Let's graph that, while we're at it. First, holding down the left mouse button, drag the cursor from cell D2 down and across to cell E89 and let go. Once the D2:E89 range is highlighted, click the icon on the top of the OpenOffice/LibreOffice Calc screen, which looks like a miniature, loudly colored bar chart or pie chart. In the Choose a Chart Type dialogue box, select X-Y (Scatter), and then Next to accept the default scatterplot. Instant art!

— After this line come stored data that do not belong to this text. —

/-- FUNCTION_SET sends 0:0x38; a display configured by initialize then has an 8-bit bus, two lines and the 5 by 8 font,
and its other fields and its DDRAM are as before. On any other display it begins initialize, and nothing but these
three is known (the model's choice, log 26). -/
def Obligations.FunctionSetSends : Prop :=
  ∀ s : State, s.seq = .idle → s.booted = true → ∃ t, exec .functionSet s = .next t ∧
    Sent ⟨false, 0x38⟩ s t ∧ HostSideKept s t ∧
    (s.display.progress = .done → t.display =
      { s.display with busWidth := .is .eightBit, displayLines := .is .two, font := .is .dots5x8 }) ∧
    (s.display.progress ≠ .done → t.display =
      { Display.unknown with
        progress := .functionSet, busWidth := .is .eightBit, displayLines := .is .two, font := .is .dots5x8 })

/-- CLEAR sends 0:0x01. The source gives its display-side effect no more than a name, so the model leaves AC, DDRAM
and the shift state unknown (the model's choice, log 12 and log 15); on a configured display, and after the first word
of initialize, the other fields are as before, and on any other display nothing is known (log 26). -/
def Obligations.ClearSends : Prop :=
  ∀ s : State, s.seq = .idle → s.booted = true → ∃ t, exec .clear s = .next t ∧
    Sent ⟨false, 0x01⟩ s t ∧ HostSideKept s t ∧
    t.display.ac = .unknown ∧ t.display.shiftMoves = [] ∧ DdramUnknown t.display ∧
    (s.display.progress = .done → DisplayModeKept s.display t.display ∧ t.display.progress = .done) ∧
    (s.display.progress = .functionSet → DisplayModeKept s.display t.display ∧ t.display.progress = .clear) ∧
    (s.display.progress ≠ .done ∧ s.display.progress ≠ .functionSet → t.display = Display.unknown)

/-- HOME sends 0:0x02, with the same display-side effect as the model gives CLEAR (the model's choice, log 12 and
log 15), and carries initialize on after CLEAR (log 26). -/
def Obligations.HomeSends : Prop :=
  ∀ s : State, s.seq = .idle → s.booted = true → ∃ t, exec .home s = .next t ∧
    Sent ⟨false, 0x02⟩ s t ∧ HostSideKept s t ∧
    t.display.ac = .unknown ∧ t.display.shiftMoves = [] ∧ DdramUnknown t.display ∧
    (s.display.progress = .done → DisplayModeKept s.display t.display ∧ t.display.progress = .done) ∧
    (s.display.progress = .clear → DisplayModeKept s.display t.display ∧ t.display.progress = .home) ∧
    (s.display.progress ≠ .done ∧ s.display.progress ≠ .clear → t.display = Display.unknown)

/-- POWER_CONTROL sends 0:0x08 | d<<2 | c<<1 | b and sets the three power flags of a configured display, all together;
every other display field and DDRAM are as before. As the last word of initialize it completes it, and before that
nothing is known of the display (the model's choice, log 26). -/
def Obligations.PowerControlSends : Prop :=
  ∀ (d c b : Bool) (s : State), s.seq = .idle → s.booted = true → ∃ t, exec (.powerControl d c b) s = .next t ∧
    Sent ⟨false, BitVec.ofNat 8 (0x08 + 4 * d.toNat + 2 * c.toNat + b.toNat)⟩ s t ∧ HostSideKept s t ∧
    (s.display.progress = .done ∨ (s.display.progress = .home ∧ d = true ∧ c = false ∧ b = false) → t.display =
      { s.display with progress := .done, displayOn := .is d, cursorOn := .is c, blinkOn := .is b }) ∧
    (s.display.progress ≠ .done ∧ ¬ (s.display.progress = .home ∧ d = true ∧ c = false ∧ b = false) →
      t.display = Display.unknown)

/-- SHIFT sends 0:0x10 + 8·(target = display) + 4·(direction = right). A configured display makes one move; its effect
on AC and DDRAM is not in the source, so the model leaves them unknown (the model's choice, log 12 and log 15). Nothing
is known of another display (log 26). -/
def Obligations.ShiftSends : Prop :=
  ∀ (target : ShiftTarget) (direction : Direction) (s : State), s.seq = .idle → s.booted = true →
    ∃ t, exec (.shift target direction) s = .next t ∧
    Sent ⟨false, BitVec.ofNat 8 (0x10 + 8 * (if target = .display then 1 else 0) +
      4 * (if direction = .right then 1 else 0))⟩ s t ∧ HostSideKept s t ∧
    t.display.ac = .unknown ∧ DdramUnknown t.display ∧
    (s.display.progress = .done → DisplayModeKept s.display t.display ∧ t.display.progress = .done ∧
      t.display.shiftMoves = s.display.shiftMoves ++ [⟨target, direction⟩]) ∧
    (s.display.progress ≠ .done → t.display = Display.unknown)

Then hit Next again. And twice more, landing you in the "Choose titles, legends, and grid settings" dialogue box. For Chart Title, try "Discharge and Recurrence Interval" or some such. For Value (X) Axis, put in "Recurrence Interval" or "RI." For Value (Y) Axis, put in "Discharge (cfs)" or "D (cfs)." Then, unclick the Display Legend box (it's useless here). Hit Finish.

The graph comes up, inconveniently located in your spreadsheet, probably covering up your data. Move your cursor to someplace on the grey border of the graph, so that the cursor changes to a crossed pair of small arrows. Then, holding down the left mouse button, move it somewhere more useful, such as cell I1 or I2.

Optional Bonus

If you're feeling artistically inclined, there are all kinds of (strictly optional) cool options in OpenOffice/LibreOffice for prettying up a graph. You can edit a graph any time you see the thick grey border with pin boxes on each side and corner. If it does not look like that, you only need to double-click on it to put it back in editing mode. You can change the scatterplot dots by tapping one, so they all light up, right-clicking, and picking Object Properties. You can knock yourself out in there futzing around with the choices.

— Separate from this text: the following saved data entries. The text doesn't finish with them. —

-- ==== Sys2Proof/Tests/Slice0.lean ====
section
/-! SUPPORT. Tests of the model against words, events and outcomes of `spec/95_test_vectors.md` (a vector is named
V<n>) and of the spec's tables, and for each obligation with hypotheses a witness that meets them. LATCH_VARIANT has no
value in Lean, so a test of a whole send runs the tail of either variant. -/

namespace Sys2Proof.Tests

open Sys2Proof Sys2Proof.Machine

/-! Helpers. -/

/-- The clean entry of R232: the state after reset with SCK and LAT low. -/
def s0 : State := State.reset.boot

/-- The state just before the tail of a send. -/
def beforeTail (T : TWord) (s : State) : State :=
  ((((s.recordWord T).setLine .rs (Level.ofBool T.rs)).shiftByte T.byte .msbFirst).latchPulse).deliver T

/-- `o` is a next state that meets `p`. -/
def nextWith (p : State → Bool) : Host.Outcome State Fault Refusal → Bool
  | .next t => p t
  | .fault _ => false
  | .refused _ => false

/-- A send from the clean entry meets `p` when it does so with the tail of either variant. -/
theorem transmit_nextWith (p : State → Bool) (T : TWord) (s : State) (h : s.seq = .idle) (hb : s.booted = true)
    (h1 : p ((beforeTail T s).sendTail .single) = true) (h2 : p ((beforeTail T s).sendTail .double) = true) :
    nextWith p (transmit T s) = true := by
  have e : transmit T s = .next ((beforeTail T s).sendTail Config.latchVariant) := by
    rw [transmit, if_pos h, if_pos hb]; rfl
  rw [e]
  generalize Config.latchVariant = v
  cases v
  · exact h1
  · exact h2

/-- The same of a well-formed instruction. -/
theorem exec_nextWith (p : State → Bool) (i : Instr) (s : State) (hw : i.wellFormed = true) (h : s.seq = .idle)
    (hb : s.booted = true) (h1 : p ((beforeTail (encode i) s).sendTail .single) = true)
    (h2 : p ((beforeTail (encode i) s).sendTail .double) = true) : nextWith p (exec i s) = true := by
  rw [exec_wellFormed hw]
  exact transmit_nextWith p (encode i) s h hb h1 h2

/-- `s0` with a display that has received `progress` of initialize. -/
def atProgress (progress : InitProgress) : State :=
  { s0 with display := { Display.unknown with progress := progress } }

/-- `s0` with a display that initialize has configured and whose address register is `a`. -/
def atAddress (a : DdramAddr) : State :=
  { s0 with display := { Display.unknown with progress := .done, ac := .is a } }

/-- `s0` with one call waiting. -/
def withCall (op : Operation) (pace : Pace) : State := { s0 with port := [⟨op, pace⟩] }

/-- `s0` with an operation of two events in progress, at event `n`. -/
def inProgress (n : Nat) : State :=
  { s0 with seq := .pos n, job := [plainAction (.write .lat .H), plainAction (.write .lat .L)] }

/-! WellFormed: the one ill-formed shape is an address of more than 7 bits (R146). -/

theorem test_wellFormed_refuses_0x80 : (Instr.setAddress 0x80).wellFormed = false := by decide
theorem test_wellFormed_takes_0x7F : (Instr.setAddress 0x7F).wellFormed = true := by decide
theorem test_wellFormed_takes_the_others :
    [Instr.functionSet, .clear, .home, .powerControl true true true, .shift .display .right, .writeChar 0xFF].all
      Instr.wellFormed = true := by decide
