-- ==== Sys2Proof/Word.lean ====
section
/-! DEFINITION. Word.lean: the word types of the part, the registers' names, and the codes that instruction fields hold. -/
namespace Sys2Proof

/-- A byte, the smallest addressable unit (R4, R224). -/
abbrev Byte := BitVec 8

/-- A 64-bit register, address or memory word (R20). -/
abbrev Word := BitVec 64

/-- A 32-bit vector lane (R20) or FP32 encoding (R56). -/
abbrev Lane := BitVec 32

/-- A general register g0 to g63 (R37). -/
abbrev GReg := Fin 64
/-- A vector register v0 to v31 (R37). -/
abbrev VReg := Fin 32
/-- A mask register m0 to m7 (R37). -/
abbrev MReg := Fin 8

/-- An immediate, offset or displacement with the number of X words before it (R38, R39): `val` is the
sign-extended value before any scaling by the access size or the word size. -/
structure Imm where
  pfx : Nat
  val : Word
  deriving DecidableEq, Repr

/-- Rounding modes (R58), in code order 0 to 3. -/
inductive RoundMode where
  | rne | rtz | rdn | rup
  deriving DecidableEq, Repr

/-- The RC field of layout RRR-C (R36, R45): a named mode, or CX.STATUS.RM. -/
inductive RoundSel where
  | named (m : RoundMode)
  | dynamic
  deriving DecidableEq, Repr

/-- The H field of format MEM (R36): `order` is .ACQ on a load and .REL on a store. -/
inductive Hint where
  | plain | order | stream
  deriving DecidableEq, Repr

/-- The W field (R121): wait for SN, SG or both to be zero. -/
structure WaitSel where
  sn : Bool
  sg : Bool
  deriving DecidableEq, Repr

/-- Scopes (R10), in code order 0 to 6. -/
inductive Scope where
  | lane | core | quad | cluster | die | package | system
  deriving DecidableEq, Repr

/-- Barrier levels (R36), in code order 0 to 3. -/
inductive Level where
  | quad | cluster | die | package
  deriving DecidableEq, Repr

/-- Placements of SPAWN and SPAWNT (R36, R178), in code order 0 to 3. -/
inductive Place where
  | here | quad | die | any
  deriving DecidableEq, Repr

/-- The completion word of a tile command (R140): CK 0, 1 or 2. -/
inductive Completion where
  | none
  | obj (g : GReg)
  | fut (g : GReg)
  deriving DecidableEq, Repr

/-- Kinds of accumulator row groups (R148), in code order 0 to 2. -/
inductive GroupKind where
  | sum | isum | ranked
  deriving DecidableEq, Repr

/-- The DST field of MDRAIN and MQUANT with its register gX (R158): 0, 1 .FUT or 2 .HND. -/
inductive DrainDst where
  | mem
  | fut (x : GReg)
  | hnd (x : GReg)
  deriving DecidableEq, Repr

/-- The QF field of MQUANT (R160), with the registers that only .FB4 names. -/
inductive QuantFmt where
  | e4m3 | e5m2 | e5m2inf
  | fb4 (gBS gBB gBAND : GReg)
  deriving DecidableEq, Repr

/-- The two engines a core drives through tile commands (R142). -/
inductive Engine where
  | matrix | copy
  deriving DecidableEq, Repr

/-- What a control-port request addresses (R353). -/
inductive PortTarget where
  | global (part : Nat)
  | near (part : Nat)
  | svc
  deriving DecidableEq, Repr

end Sys2Proof
end

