-- ==== Sys2Proof/Syntax.lean ====
section
/-! DEFINITION. Syntax.lean: the instructions of the opcode table, one constructor a row: the 264 instructions
that a context issues (R35, R36, R43, R44, and the tile commands of R140) and the 90 steps of the other agents
that the table lists beside them, each with the agent or the request in flight that it concerns. -/
namespace Sys2Proof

You can double-click on the white area of the chart away from the titles, axes, and chart wall and again right-click to get the menu and its Object Properties options. You can put a line around the chart (a neat-line) in the Borders tab, change the color of the whole chart under Area, and mess around with all kinds of special effects under Transparency. You will be dismayed, perhaps, by having the color appear throughout the whole chart, including the chart wall behind the dots. Not to worry, you can tap on the chart wall and, when you see green squares marking off just that area, you can right-click, select Object Properties, select Color under Area, and then scroll down an click on white or whatever color you fancy. You can click on either axis to change the decimal places of accuracy, the scale range you want on there (unclick Automatic to change anything in any of those tabs).

You can format the axes and titles, too (bolding, italics, color). To do that, while the chart is in editing mode, you can click on Format at the top of the program and the usual formatting choices are replaced by Title, Axis, Grid, and other options, too.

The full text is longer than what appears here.